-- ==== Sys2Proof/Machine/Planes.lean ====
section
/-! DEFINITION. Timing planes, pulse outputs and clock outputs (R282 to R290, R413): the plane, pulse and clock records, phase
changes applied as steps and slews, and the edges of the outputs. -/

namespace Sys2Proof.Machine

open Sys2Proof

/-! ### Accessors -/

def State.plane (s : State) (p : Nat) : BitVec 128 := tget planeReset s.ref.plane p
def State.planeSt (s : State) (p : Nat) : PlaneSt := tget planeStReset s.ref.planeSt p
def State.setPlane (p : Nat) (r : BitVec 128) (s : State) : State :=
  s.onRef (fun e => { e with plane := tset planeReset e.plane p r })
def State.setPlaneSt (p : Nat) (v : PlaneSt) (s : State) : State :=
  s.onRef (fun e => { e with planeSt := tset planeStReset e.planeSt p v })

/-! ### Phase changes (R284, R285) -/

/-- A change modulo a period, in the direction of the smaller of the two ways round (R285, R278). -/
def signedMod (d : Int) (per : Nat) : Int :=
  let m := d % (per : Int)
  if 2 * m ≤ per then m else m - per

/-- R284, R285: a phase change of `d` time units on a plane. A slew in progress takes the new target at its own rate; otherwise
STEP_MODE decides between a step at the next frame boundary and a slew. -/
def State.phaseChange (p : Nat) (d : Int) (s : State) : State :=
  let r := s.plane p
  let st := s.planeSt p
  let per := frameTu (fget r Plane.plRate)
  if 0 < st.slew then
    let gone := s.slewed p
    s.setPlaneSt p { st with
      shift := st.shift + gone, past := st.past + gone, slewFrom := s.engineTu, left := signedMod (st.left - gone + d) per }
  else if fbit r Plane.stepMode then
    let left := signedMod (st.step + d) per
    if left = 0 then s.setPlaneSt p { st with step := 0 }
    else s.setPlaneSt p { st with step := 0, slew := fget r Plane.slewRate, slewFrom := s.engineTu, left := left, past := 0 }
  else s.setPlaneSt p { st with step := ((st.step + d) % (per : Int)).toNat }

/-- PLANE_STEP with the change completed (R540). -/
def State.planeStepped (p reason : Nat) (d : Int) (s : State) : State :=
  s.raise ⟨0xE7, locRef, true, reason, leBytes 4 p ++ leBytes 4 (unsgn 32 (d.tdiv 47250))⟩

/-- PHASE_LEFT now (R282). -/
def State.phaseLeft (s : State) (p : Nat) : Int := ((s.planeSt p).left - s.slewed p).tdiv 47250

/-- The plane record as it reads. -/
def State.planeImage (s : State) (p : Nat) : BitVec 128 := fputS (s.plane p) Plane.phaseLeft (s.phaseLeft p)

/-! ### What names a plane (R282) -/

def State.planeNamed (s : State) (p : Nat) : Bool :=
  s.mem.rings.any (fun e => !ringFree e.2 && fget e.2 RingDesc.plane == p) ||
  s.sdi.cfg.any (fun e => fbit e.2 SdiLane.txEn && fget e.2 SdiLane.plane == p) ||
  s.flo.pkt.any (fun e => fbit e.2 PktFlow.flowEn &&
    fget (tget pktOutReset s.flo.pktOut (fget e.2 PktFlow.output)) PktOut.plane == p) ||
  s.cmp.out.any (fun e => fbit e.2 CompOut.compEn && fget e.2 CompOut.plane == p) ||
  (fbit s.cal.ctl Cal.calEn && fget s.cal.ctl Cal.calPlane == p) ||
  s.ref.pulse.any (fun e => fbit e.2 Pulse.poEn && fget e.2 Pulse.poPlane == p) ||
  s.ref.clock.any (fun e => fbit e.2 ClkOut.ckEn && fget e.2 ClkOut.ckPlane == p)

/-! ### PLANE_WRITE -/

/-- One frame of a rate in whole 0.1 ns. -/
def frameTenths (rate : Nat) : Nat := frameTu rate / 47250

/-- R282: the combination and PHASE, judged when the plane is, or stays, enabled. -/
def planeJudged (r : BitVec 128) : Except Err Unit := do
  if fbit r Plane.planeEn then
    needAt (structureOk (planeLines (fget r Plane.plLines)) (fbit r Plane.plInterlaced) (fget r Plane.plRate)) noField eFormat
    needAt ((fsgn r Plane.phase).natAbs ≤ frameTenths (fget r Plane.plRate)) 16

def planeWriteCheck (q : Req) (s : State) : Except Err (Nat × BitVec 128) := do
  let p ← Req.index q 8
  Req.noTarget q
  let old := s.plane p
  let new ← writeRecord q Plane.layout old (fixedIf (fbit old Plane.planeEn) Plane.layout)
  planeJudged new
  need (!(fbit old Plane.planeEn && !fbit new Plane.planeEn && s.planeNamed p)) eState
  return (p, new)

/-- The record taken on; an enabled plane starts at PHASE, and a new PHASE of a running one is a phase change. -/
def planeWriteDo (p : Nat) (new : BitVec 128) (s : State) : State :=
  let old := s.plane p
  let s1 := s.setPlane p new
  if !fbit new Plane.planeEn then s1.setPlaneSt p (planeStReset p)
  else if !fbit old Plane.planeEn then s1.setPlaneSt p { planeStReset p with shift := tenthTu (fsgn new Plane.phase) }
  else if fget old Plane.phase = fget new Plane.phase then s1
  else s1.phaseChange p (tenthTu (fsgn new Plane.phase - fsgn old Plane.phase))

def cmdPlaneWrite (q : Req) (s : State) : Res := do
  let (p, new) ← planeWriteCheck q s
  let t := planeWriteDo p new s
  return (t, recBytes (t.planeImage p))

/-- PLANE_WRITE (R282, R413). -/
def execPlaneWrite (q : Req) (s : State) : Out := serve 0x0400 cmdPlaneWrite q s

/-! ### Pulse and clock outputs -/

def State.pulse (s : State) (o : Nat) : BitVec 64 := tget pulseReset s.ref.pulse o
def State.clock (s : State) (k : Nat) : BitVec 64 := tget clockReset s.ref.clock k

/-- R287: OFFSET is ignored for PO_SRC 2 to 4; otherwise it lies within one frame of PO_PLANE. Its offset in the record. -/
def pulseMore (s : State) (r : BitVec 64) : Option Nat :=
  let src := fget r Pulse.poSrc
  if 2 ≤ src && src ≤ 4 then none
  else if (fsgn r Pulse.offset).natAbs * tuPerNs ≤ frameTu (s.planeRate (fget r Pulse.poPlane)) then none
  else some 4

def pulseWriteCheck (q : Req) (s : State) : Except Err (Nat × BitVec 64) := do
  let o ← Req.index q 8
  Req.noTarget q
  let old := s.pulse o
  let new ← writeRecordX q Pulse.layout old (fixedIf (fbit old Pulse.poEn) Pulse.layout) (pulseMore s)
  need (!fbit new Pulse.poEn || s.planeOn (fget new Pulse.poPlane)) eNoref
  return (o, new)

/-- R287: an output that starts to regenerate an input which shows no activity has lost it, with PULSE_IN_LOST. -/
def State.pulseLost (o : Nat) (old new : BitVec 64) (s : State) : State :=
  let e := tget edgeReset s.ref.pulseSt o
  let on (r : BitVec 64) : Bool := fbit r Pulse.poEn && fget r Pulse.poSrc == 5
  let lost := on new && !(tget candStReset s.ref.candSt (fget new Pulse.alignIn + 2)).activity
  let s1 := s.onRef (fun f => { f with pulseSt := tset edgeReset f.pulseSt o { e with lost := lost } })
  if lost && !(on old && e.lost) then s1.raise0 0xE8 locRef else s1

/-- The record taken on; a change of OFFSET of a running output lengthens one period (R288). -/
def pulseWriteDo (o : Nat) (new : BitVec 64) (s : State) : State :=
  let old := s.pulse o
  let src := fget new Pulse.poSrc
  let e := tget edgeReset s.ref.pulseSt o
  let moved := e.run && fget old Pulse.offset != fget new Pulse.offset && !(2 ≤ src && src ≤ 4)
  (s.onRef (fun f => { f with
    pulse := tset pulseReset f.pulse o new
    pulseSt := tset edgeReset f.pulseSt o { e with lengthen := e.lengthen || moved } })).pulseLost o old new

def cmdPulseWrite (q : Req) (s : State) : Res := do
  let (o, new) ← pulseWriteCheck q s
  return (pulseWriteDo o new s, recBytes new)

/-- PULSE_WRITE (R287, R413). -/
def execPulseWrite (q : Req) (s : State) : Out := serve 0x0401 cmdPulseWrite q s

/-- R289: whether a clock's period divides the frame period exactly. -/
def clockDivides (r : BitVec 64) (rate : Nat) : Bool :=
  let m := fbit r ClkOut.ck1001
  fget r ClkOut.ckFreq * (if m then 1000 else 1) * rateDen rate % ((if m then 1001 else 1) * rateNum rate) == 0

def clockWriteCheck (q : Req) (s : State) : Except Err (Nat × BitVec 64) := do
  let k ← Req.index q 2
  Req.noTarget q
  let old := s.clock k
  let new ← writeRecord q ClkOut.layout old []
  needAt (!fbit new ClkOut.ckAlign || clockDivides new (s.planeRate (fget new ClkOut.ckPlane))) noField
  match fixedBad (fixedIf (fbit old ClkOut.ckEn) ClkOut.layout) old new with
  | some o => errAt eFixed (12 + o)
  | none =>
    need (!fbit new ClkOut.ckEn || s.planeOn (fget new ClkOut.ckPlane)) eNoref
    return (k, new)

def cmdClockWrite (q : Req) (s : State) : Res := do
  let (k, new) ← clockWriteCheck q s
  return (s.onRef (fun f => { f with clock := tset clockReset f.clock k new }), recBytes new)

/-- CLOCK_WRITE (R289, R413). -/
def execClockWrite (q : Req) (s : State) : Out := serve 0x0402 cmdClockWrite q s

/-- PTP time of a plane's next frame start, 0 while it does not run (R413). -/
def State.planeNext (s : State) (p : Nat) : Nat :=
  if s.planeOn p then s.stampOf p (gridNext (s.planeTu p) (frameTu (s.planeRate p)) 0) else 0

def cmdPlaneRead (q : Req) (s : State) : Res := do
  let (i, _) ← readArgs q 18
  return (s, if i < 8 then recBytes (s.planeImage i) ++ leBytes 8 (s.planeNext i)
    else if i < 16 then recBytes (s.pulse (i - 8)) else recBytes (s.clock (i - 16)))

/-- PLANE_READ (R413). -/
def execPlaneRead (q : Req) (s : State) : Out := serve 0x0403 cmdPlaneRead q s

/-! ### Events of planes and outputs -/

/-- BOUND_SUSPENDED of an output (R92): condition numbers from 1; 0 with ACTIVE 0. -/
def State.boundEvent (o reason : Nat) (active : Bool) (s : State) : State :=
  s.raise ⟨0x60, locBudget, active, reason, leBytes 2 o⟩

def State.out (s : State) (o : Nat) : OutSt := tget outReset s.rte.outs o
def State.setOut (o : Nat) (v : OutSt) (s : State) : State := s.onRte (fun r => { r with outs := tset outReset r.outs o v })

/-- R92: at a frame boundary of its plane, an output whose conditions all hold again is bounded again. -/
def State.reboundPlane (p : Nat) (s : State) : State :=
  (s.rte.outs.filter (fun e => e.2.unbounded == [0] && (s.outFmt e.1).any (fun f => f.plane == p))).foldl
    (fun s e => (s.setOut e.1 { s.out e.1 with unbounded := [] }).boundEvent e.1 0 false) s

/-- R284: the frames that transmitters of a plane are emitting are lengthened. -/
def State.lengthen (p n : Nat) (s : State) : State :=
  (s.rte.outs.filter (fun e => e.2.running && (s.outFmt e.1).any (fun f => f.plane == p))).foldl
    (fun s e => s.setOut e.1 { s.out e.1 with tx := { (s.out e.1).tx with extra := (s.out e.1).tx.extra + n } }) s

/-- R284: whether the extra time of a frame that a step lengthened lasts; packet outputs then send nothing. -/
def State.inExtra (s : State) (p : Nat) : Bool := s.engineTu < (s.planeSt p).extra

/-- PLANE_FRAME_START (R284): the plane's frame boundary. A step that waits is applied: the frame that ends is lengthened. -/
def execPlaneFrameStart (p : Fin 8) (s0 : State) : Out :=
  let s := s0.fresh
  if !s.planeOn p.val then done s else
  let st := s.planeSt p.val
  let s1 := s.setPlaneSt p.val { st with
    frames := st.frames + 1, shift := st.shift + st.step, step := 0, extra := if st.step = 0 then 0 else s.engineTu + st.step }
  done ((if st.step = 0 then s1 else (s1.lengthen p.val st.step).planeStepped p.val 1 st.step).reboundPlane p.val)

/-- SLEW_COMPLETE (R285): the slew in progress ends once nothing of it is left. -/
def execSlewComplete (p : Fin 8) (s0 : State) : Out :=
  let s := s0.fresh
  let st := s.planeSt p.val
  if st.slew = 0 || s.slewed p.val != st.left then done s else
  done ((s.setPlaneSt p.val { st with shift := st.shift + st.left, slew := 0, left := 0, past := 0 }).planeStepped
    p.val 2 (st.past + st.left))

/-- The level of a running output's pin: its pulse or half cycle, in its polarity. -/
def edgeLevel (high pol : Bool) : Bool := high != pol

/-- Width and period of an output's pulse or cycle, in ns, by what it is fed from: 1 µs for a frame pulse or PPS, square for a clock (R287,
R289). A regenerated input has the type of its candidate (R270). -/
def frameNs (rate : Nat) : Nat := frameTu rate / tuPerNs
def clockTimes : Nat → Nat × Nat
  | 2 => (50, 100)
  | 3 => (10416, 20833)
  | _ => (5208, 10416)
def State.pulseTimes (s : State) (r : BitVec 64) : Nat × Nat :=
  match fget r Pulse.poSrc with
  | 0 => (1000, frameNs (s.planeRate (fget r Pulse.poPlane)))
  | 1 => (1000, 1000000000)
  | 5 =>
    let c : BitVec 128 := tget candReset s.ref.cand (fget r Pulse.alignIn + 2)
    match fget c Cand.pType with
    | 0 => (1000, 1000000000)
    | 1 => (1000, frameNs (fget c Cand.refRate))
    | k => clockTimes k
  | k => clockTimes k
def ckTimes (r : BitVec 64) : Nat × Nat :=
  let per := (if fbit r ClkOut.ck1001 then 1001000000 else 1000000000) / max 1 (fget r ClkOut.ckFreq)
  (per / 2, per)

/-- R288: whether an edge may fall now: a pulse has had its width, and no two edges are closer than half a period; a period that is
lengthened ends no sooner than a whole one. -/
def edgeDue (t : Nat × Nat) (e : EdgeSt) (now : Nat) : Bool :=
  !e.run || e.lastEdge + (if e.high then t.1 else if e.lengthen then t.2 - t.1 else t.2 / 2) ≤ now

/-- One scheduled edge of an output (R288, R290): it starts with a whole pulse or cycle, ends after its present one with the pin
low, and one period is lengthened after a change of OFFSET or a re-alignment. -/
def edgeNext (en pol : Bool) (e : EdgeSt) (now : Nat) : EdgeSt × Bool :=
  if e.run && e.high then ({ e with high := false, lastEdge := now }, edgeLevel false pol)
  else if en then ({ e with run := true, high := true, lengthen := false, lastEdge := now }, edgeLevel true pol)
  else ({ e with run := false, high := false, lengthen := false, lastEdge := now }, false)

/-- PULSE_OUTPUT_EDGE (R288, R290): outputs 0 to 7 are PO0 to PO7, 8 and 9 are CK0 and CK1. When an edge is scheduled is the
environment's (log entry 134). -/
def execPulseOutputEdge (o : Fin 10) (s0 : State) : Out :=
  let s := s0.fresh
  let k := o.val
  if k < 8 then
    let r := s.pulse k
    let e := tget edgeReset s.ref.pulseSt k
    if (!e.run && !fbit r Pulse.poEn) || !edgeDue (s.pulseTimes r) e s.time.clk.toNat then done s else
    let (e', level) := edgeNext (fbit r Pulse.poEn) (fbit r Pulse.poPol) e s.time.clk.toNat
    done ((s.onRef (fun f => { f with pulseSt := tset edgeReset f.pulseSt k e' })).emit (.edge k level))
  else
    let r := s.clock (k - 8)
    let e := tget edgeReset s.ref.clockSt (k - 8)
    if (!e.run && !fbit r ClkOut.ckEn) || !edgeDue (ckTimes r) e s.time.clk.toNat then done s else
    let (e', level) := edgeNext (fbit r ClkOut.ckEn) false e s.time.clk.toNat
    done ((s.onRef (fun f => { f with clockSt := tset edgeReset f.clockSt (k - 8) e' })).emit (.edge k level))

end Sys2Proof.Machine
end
+ + +
→ **YOUR OBJECTIVE**
From the beginning of the listing above down to the line with "def State.setPlaneSt (p", every line should be restated exactly.

→ **ANSWER BOX**
-- ==== Sys2Proof/Machine/Planes.lean ====
section
/-! DEFINITION. Timing planes, pulse outputs and clock outputs (R282 to R290, R413): the plane, pulse and clock records, phase
changes applied as steps and slews, and the edges of the outputs. -/

namespace Sys2Proof.Machine

open Sys2Proof

/-! ### Accessors -/

def State.plane (s : State) (p : Nat) : BitVec 128 := tget planeReset s.ref.plane p
def State.planeSt (s : State) (p : Nat) : PlaneSt := tget planeStReset s.ref.planeSt p
def State.setPlane (p : Nat) (r : BitVec 128) (s : State) : State :=
  s.onRef (fun e => { e with plane := tset planeReset e.plane p r })
def State.setPlaneSt (p : Nat) (v : PlaneSt) (s : State) : State :=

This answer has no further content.